Extracted material:
-- ==== Sys2Proof/Machine/Quadrant.lean ====
section
/-!
DEFINITION. The quadrant dispatchers (R193 to R197, R220 to R235): admission buckets, molt gates, classification, the choice of an engine,
the submission fetch, the spill service, and the admission table.
-/

namespace Sys2Proof.Machine

/-! ## Admission buckets (R231 to R233), in 1/2560 of a byte -/

def Ctl.commit (c : Ctl) : Nat := fld c.admw0.toNat 15 0
def Ctl.elastic (c : Ctl) : Nat := fld c.admw0.toNat 31 16
def Ctl.quota (c : Ctl) : Nat := fld c.admw1.toNat 12 0
def Ctl.lat (c : Ctl) : Nat := fld c.admw1.toNat 27 20

/-- One byte of cost in bucket units: a rate of 10 MB/s fills 256 units in a tick of 10 ns. -/
def bktUnit : Nat := 2560

/-- Depth of the committed and the elastic bucket (R233); a rate of 0 leaves its bucket empty. -/
def Ctl.depthC (c : Ctl) : Nat := if c.commit = 0 then 0 else max (c.commit * 10000) 2101248 * bktUnit
def Ctl.depthE (c : Ctl) : Nat := if c.elastic = 0 then 0 else max (c.elastic * 100000) 2101248 * bktUnit

/-- SCALEk + 1 of the home tile of a controller (R231). -/
def State.scaleOf (s : State) (f : Nat) : Nat :=
  match s.homeTile f with
  | some t => fld (s.quad (quadOfTile t)).scale.toNat (8 * (t % 4) + 7) (8 * (t % 4)) + 1
  | none => 256

/-- A controller's buckets filled up to now (R233). -/
def State.fillBkt (s : State) (f : Nat) : State :=
  let c := s.ctl f
  let dt := s.now - c.bktT
  s.setCtl f { c with bktC := min c.depthC (c.bktC + dt * c.commit * s.scaleOf f), bktE := min c.depthE (c.bktE + dt * c.elastic * 256), bktT := s.now }

/-- The controllers of a quadrant's upstream ports (R208). -/
def State.funcsOf (s : State) (q : Nat) : List Nat := s.funcs.filter fun f => s.funcQuad f = q

/-- The buckets of a quadrant's controllers filled up to now, before a rate changes. -/
def State.fillQuad (s : State) (q : Nat) : State := (s.funcsOf q).foldl State.fillBkt s

/-- RATE is latched in the eight engines of a tile that is on (R88, R433). -/
def State.rate (s : State) (t : Nat) : State :=
  if s.tileOn t then s.each (enginesOf t) fun s e => s.updEng e fun g => { g with evRate := true } else s

/-- An override of TARGET and SCALEk is in force (R440, R448, R490). -/
def Pwr.overridden (p : Pwr) : Bool := 2 ≤ p.stage || p.thermClip

/-- PWR_CTRL.STATE as it acts: 2 and 3 act as 0 (R438). -/
def Pwr.mode (p : Pwr) : Nat := if p.state = 1 then 1 else 0

/-- The override acts on tile `t`: in BASKING only on one that is on (R448, R452). -/
def State.overrides (s : State) (t : Nat) : Bool := s.pwr.overridden && (s.pwr.mode = 0 || s.domOn t)

/-- The stage-2 value of SCALEk for a tile (R238): C is in units of 10 MB/s, and 7/8 of 76 GB/s is 6,650 of them. -/
def State.stage2Scale (s : State) (t : Nat) : Nat :=
  let c := ((s.homedOn t).map fun f => (s.ctl f).commit).sum
  if c = 0 then 255 else min 256 (6650 * 256 / c) - 1

/-- SCALEk of a tile in its dispatcher. -/
def State.scaleByte (s : State) (t : Nat) : Nat := fld (s.quad (quadOfTile t)).scale.toNat (8 * (t % 4) + 7) (8 * (t % 4))

/-- SCALEk of a tile takes a value: buckets fill at the old rate up to now, and RATE is latched where it changes (R233, R448). -/
def State.setScale (s : State) (t v : Nat) : State :=
  if s.scaleByte t = v then s
  else
    let q := quadOfTile t
    let s := (s.fillQuad q).updQuad q fun x => { x with scale := BitVec.ofNat 32 (setFld x.scale.toNat (8 * (t % 4) + 7) (8 * (t % 4)) v) }
    s.rate t

/-- SCALEk of a tile takes its stage-2 value; warden firmware tells the tile's tenants of a scale below 0xFF, if it changed or they are new to it (R238,
R509). -/
def State.scaleTile (s : State) (t : Nat) (tell : Bool) : State :=
  let v := s.stage2Scale t
  let changed := s.scaleByte t ≠ v
  let s := s.setScale t v
  if v < 255 && s.fwUp && (tell || changed) then s.tenantEvents (s.homedOn t) 0x05 (some 4) 0 (BitVec.ofNat 32 (256 * t + v)) else s

/-- Contracts or homes have changed: while the override is in force each SCALEk follows the new sums (R238). -/
def State.scaleFollow (s : State) : State := s.each ((List.range 16).filter s.overrides) fun s t => s.scaleTile t false

/-- The contract in force for a controller becomes these words: a bucket above its new depth is cut, and one whose contract is first written starts
empty (R231, R233). -/
def State.inForce (s : State) (f : Nat) (w0 w1 : Word) : State :=
  ((s.fillBkt f).updCtl f fun c =>
    let n := { c with admw0 := w0, admw1 := w1 }
    { n with bktC := min n.bktC n.depthC, bktE := min n.bktE n.depthE }).scaleFollow

/-- The admission entry of a controller in a quadrant (R231). -/
def State.admEntry (s : State) (q f : Nat) : Word × Word := Tbl.get (0, 0) (s.quad q).adm f

/-- The admission entry of a controller written in a quadrant; it is the contract in force where the quadrant serves the controller's port (R208, R231). -/
def State.admWrite (s : State) (q f : Nat) (w0 w1 : Word) : State :=
  let w1 := w1 &&& 0xFFF01FFF#32
  let s := s.updQuad q fun x => { x with adm := Tbl.set (0, 0) x.adm f (w0, w1) }
  if s.funcQuad f = q then s.inForce f w0 w1 else s
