-- ==== Sys2Proof/Machine/MboxOps.lean ====
section
/-!
DEFINITION. What the Imdex commands share: who asks (R344, R354), the accepted request, and the response with its header and status (R346,
R349, R351, R355).
-/

namespace Sys2Proof.Machine

/-- The boot ROM serves MCTP endpoint 0 in recovery mode (R461). -/
def State.recoveryUp (s : State) : Bool := s.warden.up && s.warden.recovery && s.domOn 36

/-- The opcodes that recovery mode serves (R461). -/
def recoveryOp (op : Nat) : Bool := op = 1 || op = 2 || (0x0701 ≤ op && op ≤ 0x0706)

/-- Requests of a page are served: by warden firmware, or for the page of endpoint 0 by the ROM in recovery mode (R461). -/
def State.pageServed (s : State) (p : Nat) : Bool := s.fwUp || (p = 1028 && s.recoveryUp)

/-- The request of a page is accepted, of this opcode, and not yet answered, and the warden serves the page (R346). -/
def State.mbxReady (s : State) (p op : Nat) : Bool :=
  let g := s.page p
  s.pageServed p && g.st = 2 && !g.answered && fld g.req.toNat 15 0 = op

/-- The bytes of a response: OPCODE, TAG and SEQUENCE echoed, LENGTH, STATUS with DETAIL, and the payload (R349). -/
def respBytes (req seq : Word) (status detail : Nat) (payload : List Byte) : List Byte :=
  leBytes 4 req.toNat ++ leBytes 4 payload.length ++ leBytes 4 seq.toNat ++ leBytes 2 status ++ leBytes 2 detail ++ payload

/-- An accepted request is answered: the response stands in the response area and is remembered with the request's SEQUENCE, OPCODE and TAG;
a page that was reset meanwhile discards it (R347, R349, R351). -/
def State.respond (s : State) (p status detail : Nat) (payload : List Byte) : State :=
  s.updPage p fun g =>
    if g.discard then { g with answered := true }
    else
      let b := respBytes g.req g.seq status detail payload
      { g with area := Memory.put g.area 0x800 b, answered := true, mem := some (g.seq, g.req, b) }

/-- A command of an Imdex opcode: nothing happens unless its request is accepted and unanswered. -/
def State.imdex (s : State) (p op : Nat) (f : State → State) : Res := .next (if s.mbxReady p op then f s else s)

/-- The requester is a tenant page (R344). -/
def isTenant (p : Nat) : Bool := p < 1024
/-- An MCTP endpoint's page. -/
def isMctp (p : Nat) : Bool := 1028 ≤ p
/-- An MCTP endpoint whose request has operator rights, as its rights, its message, and recovery mode give them (R358, R461). -/
def State.mctpOp (s : State) (p : Nat) : Bool :=
  isMctp p && ((s.ep (p - 1028)).rights = 2 || ((s.ep (p - 1028)).rights = 1 && (s.page p).secured) || (p = 1028 && s.recoveryUp))
/-- The requester acts as the operator of the port of controller `f` (R354). -/
def State.operatorOf (s : State) (p f : Nat) : Bool := (1024 ≤ p && p < 1028 && p - 1024 = portOf f) || s.mctpOp p
/-- The controller that a request is about: the tenant's own, or the one an operator names (R354). -/
def reqFunc (p f : Nat) : Nat := if isTenant p then p else f
/-- The requester may act on controller `f`: its own, or one of its port (R354). -/
def State.mayAct (s : State) (p f : Nat) : Bool := if isTenant p then p = f else s.operatorOf p f
/-- The requester holds operator rights of some kind. -/
def State.isOperator (s : State) (p : Nat) : Bool := (1024 ≤ p && p < 1028) || s.mctpOp p

/-- Erases in progress: running, or accepted and about to begin (R181). -/
def State.erasesOpen (s : State) : Nat :=
  s.erases.length + (s.pages.filter fun q =>
    q.2.st = 2 && fld q.2.req.toNat 15 0 = 0x0105 && !q.2.answered && !s.erases.any fun x => x.origin = 0 && x.page = q.1).length

end Sys2Proof.Machine
end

Task to complete: Only the lines from the one containing "port (R354). -/" through the end of the data above are wanted, both ends included; restate them word for word.

Result of this task:
/-- The requester may act on controller `f`: its own, or one of its port (R354). -/
def State.mayAct (s : State) (p f : Nat) : Bool := if isTenant p then p = f else s.operatorOf p f
/-- The requester holds operator rights of some kind. -/
def State.isOperator (s : State) (p : Nat) : Bool := (1024 ≤ p && p < 1028) || s.mctpOp p

/-- Erases in progress: running, or accepted and about to begin (R181). -/
def State.erasesOpen (s : State) : Nat :=
  s.erases.length + (s.pages.filter fun q =>
    q.2.st = 2 && fld q.2.req.toNat 15 0 = 0x0105 && !q.2.answered && !s.erases.any fun x => x.origin = 0 && x.page = q.1).length

end Sys2Proof.Machine
end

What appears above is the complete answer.